This could be useful to summarise a dataset without viewing all individual entries or to aid in data cleaning. One could check that a column of dates all follow a "nnnn-nn-nn" format or that a column of strings consisted entirely of alphabetic characters (no zeros entered instead of the letter O for example).
## Usage
The main function to use is `inverseRegex(x)` which will identify the different characters that make up the input object `x`. The different groups that can be identified are
- `'[[:digit:]]'`
- `'[[:lower:]]'`
- `'[[:upper:]]'`
- `'[[:alpha:]]'`
- `'[[:alnum:]]'`
- `'[[:space:]]'`
- `'[[:punct:]]'`
See `?regex` for an explanation of their meanings.
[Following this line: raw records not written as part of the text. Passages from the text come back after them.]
-- ==== Sys2Proof/Laws/State.lean ====
section
/-! SUPPORT. What each update of the state and of a group leaves as it was: one equation per field, true by computation, so
that no proof unfolds a record update. -/

namespace Sys2Proof.Machine

open Sys2Proof

/-! ### Updates of the state -/

@[simp] theorem State.modGroup_ident (s : State) (gid : Nat) (f : Group → Group) : (s.modGroup gid f).ident = s.ident := rfl
@[simp] theorem State.modGroup_workgroups (s : State) (gid : Nat) (f : Group → Group) : (s.modGroup gid f).workgroups = s.workgroups := rfl
@[simp] theorem State.modGroup_launches (s : State) (gid : Nat) (f : Group → Group) : (s.modGroup gid f).launches = s.launches := rfl
@[simp] theorem State.modGroup_children (s : State) (gid : Nat) (f : Group → Group) : (s.modGroup gid f).children = s.children := rfl
@[simp] theorem State.modGroup_passes (s : State) (gid : Nat) (f : Group → Group) : (s.modGroup gid f).passes = s.passes := rfl
@[simp] theorem State.modGroup_contexts (s : State) (gid : Nat) (f : Group → Group) : (s.modGroup gid f).contexts = s.contexts := rfl
@[simp] theorem State.modGroup_dies (s : State) (gid : Nat) (f : Group → Group) : (s.modGroup gid f).dies = s.dies := rfl
@[simp] theorem State.modGroup_queues (s : State) (gid : Nat) (f : Group → Group) : (s.modGroup gid f).queues = s.queues := rfl
@[simp] theorem State.modGroup_regions (s : State) (gid : Nat) (f : Group → Group) : (s.modGroup gid f).regions = s.regions := rfl
@[simp] theorem State.modGroup_islands (s : State) (gid : Nat) (f : Group → Group) : (s.modGroup gid f).islands = s.islands := rfl
@[simp] theorem State.modGroup_mem (s : State) (gid : Nat) (f : Group → Group) : (s.modGroup gid f).mem = s.mem := rfl
@[simp] theorem State.modGroup_tags (s : State) (gid : Nat) (f : Group → Group) : (s.modGroup gid f).tags = s.tags := rfl
@[simp] theorem State.modGroup_poison (s : State) (gid : Nat) (f : Group → Group) : (s.modGroup gid f).poison = s.poison := rfl
@[simp] theorem State.modGroup_tlb (s : State) (gid : Nat) (f : Group → Group) : (s.modGroup gid f).tlb = s.tlb := rfl
@[simp] theorem State.modGroup_walks (s : State) (gid : Nat) (f : Group → Group) : (s.modGroup gid f).walks = s.walks := rfl
@[simp] theorem State.modGroup_l1 (s : State) (gid : Nat) (f : Group → Group) : (s.modGroup gid f).l1 = s.l1 := rfl
@[simp] theorem State.modGroup_l2 (s : State) (gid : Nat) (f : Group → Group) : (s.modGroup gid f).l2 = s.l2 := rfl
@[simp] theorem State.modGroup_mapping (s : State) (gid : Nat) (f : Group → Group) : (s.modGroup gid f).mapping = s.mapping := rfl
@[simp] theorem State.modGroup_acks (s : State) (gid : Nat) (f : Group → Group) : (s.modGroup gid f).acks = s.acks := rfl
@[simp] theorem State.modGroup_asks (s : State) (gid : Nat) (f : Group → Group) : (s.modGroup gid f).asks = s.asks := rfl
@[simp] theorem State.modGroup_waits (s : State) (gid : Nat) (f : Group → Group) : (s.modGroup gid f).waits = s.waits := rfl
@[simp] theorem State.modGroup_parts (s : State) (gid : Nat) (f : Group → Group) : (s.modGroup gid f).parts = s.parts := rfl
@[simp] theorem State.modGroup_sorts (s : State) (gid : Nat) (f : Group → Group) : (s.modGroup gid f).sorts = s.sorts := rfl
@[simp] theorem State.modGroup_replicas (s : State) (gid : Nat) (f : Group → Group) : (s.modGroup gid f).replicas = s.replicas := rfl
@[simp] theorem State.modGroup_migrations (s : State) (gid : Nat) (f : Group → Group) : (s.modGroup gid f).migrations = s.migrations := rfl
@[simp] theorem State.modGroup_held (s : State) (gid : Nat) (f : Group → Group) : (s.modGroup gid f).held = s.held := rfl
@[simp] theorem State.modGroup_packets (s : State) (gid : Nat) (f : Group → Group) : (s.modGroup gid f).packets = s.packets := rfl
@[simp] theorem State.modGroup_traces (s : State) (gid : Nat) (f : Group → Group) : (s.modGroup gid f).traces = s.traces := rfl
@[simp] theorem State.modGroup_fabricOut (s : State) (gid : Nat) (f : Group → Group) : (s.modGroup gid f).fabricOut = s.fabricOut := rfl
@[simp] theorem State.modGroup_controlWrites (s : State) (gid : Nat) (f : Group → Group) : (s.modGroup gid f).controlWrites = s.controlWrites := rfl
@[simp] theorem State.modGroup_links (s : State) (gid : Nat) (f : Group → Group) : (s.modGroup gid f).links = s.links := rfl
@[simp] theorem State.modGroup_lency (s : State) (gid : Nat) (f : Group → Group) : (s.modGroup gid f).lency = s.lency := rfl
@[simp] theorem State.modGroup_fatals (s : State) (gid : Nat) (f : Group → Group) : (s.modGroup gid f).fatals = s.fatals := rfl
@[simp] theorem State.modGroup_frozen (s : State) (gid : Nat) (f : Group → Group) : (s.modGroup gid f).frozen = s.frozen := rfl
@[simp] theorem State.modGroup_agenda (s : State) (gid : Nat) (f : Group → Group) : (s.modGroup gid f).agenda = s.agenda := rfl
@[simp] theorem State.modGroup_tick (s : State) (gid : Nat) (f : Group → Group) : (s.modGroup gid f).tick = s.tick := rfl
@[simp] theorem State.modGroup_cycle (s : State) (gid : Nat) (f : Group → Group) : (s.modGroup gid f).cycle = s.cycle := rfl
@[simp] theorem State.modGroup_ns (s : State) (gid : Nat) (f : Group → Group) : (s.modGroup gid f).ns = s.ns := rfl
@[simp] theorem State.modGroup_chosen (s : State) (gid : Nat) (f : Group → Group) : (s.modGroup gid f).chosen = s.chosen := rfl
@[simp] theorem State.modGroup_cur (s : State) (gid : Nat) (f : Group → Group) : (s.modGroup gid f).cur = s.cur := rfl
@[simp] theorem State.modGroup_granted (s : State) (gid : Nat) (f : Group → Group) : (s.modGroup gid f).granted = s.granted := rfl
@[simp] theorem State.modGroup_halted (s : State) (gid : Nat) (f : Group → Group) : (s.modGroup gid f).halted = s.halted := rfl
@[simp] theorem State.modGroup_loose (s : State) (gid : Nat) (f : Group → Group) : (s.modGroup gid f).loose = s.loose := rfl
@[simp] theorem State.modGroup_fair (s : State) (gid : Nat) (f : Group → Group) : (s.modGroup gid f).fair = s.fair := rfl
@[simp] theorem State.modGroup_firmware (s : State) (gid : Nat) (f : Group → Group) : (s.modGroup gid f).firmware = s.firmware := rfl
@[simp] theorem State.modGroup_measured (s : State) (gid : Nat) (f : Group → Group) : (s.modGroup gid f).measured = s.measured := rfl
By default the only groups that will be identified are `[[:digit:]]`, `[[:upper:]]`, and `[[:lower:]]`, with any other characters being left as is. This can altered with the following arguments:
- `combineCases`: Use `'[[:alpha:]]'` instead of `'[[:lower:]]'` and `'[[:upper:]]'`.
- `combineAlphanumeric`: Use '`[[:alnum:]]`' instead of '`[[:digit:]]`', '`[[:lower:]]`', '`[[:upper:]]`', and '`[[:alpha:]]`'.
- `combinePunctuation`: Use '`[[:punct:]]`' instead of leaving punctuation characters as is.
- `combineSpace`: Use '`[[:space:]]`' instead of leaving space characters as is.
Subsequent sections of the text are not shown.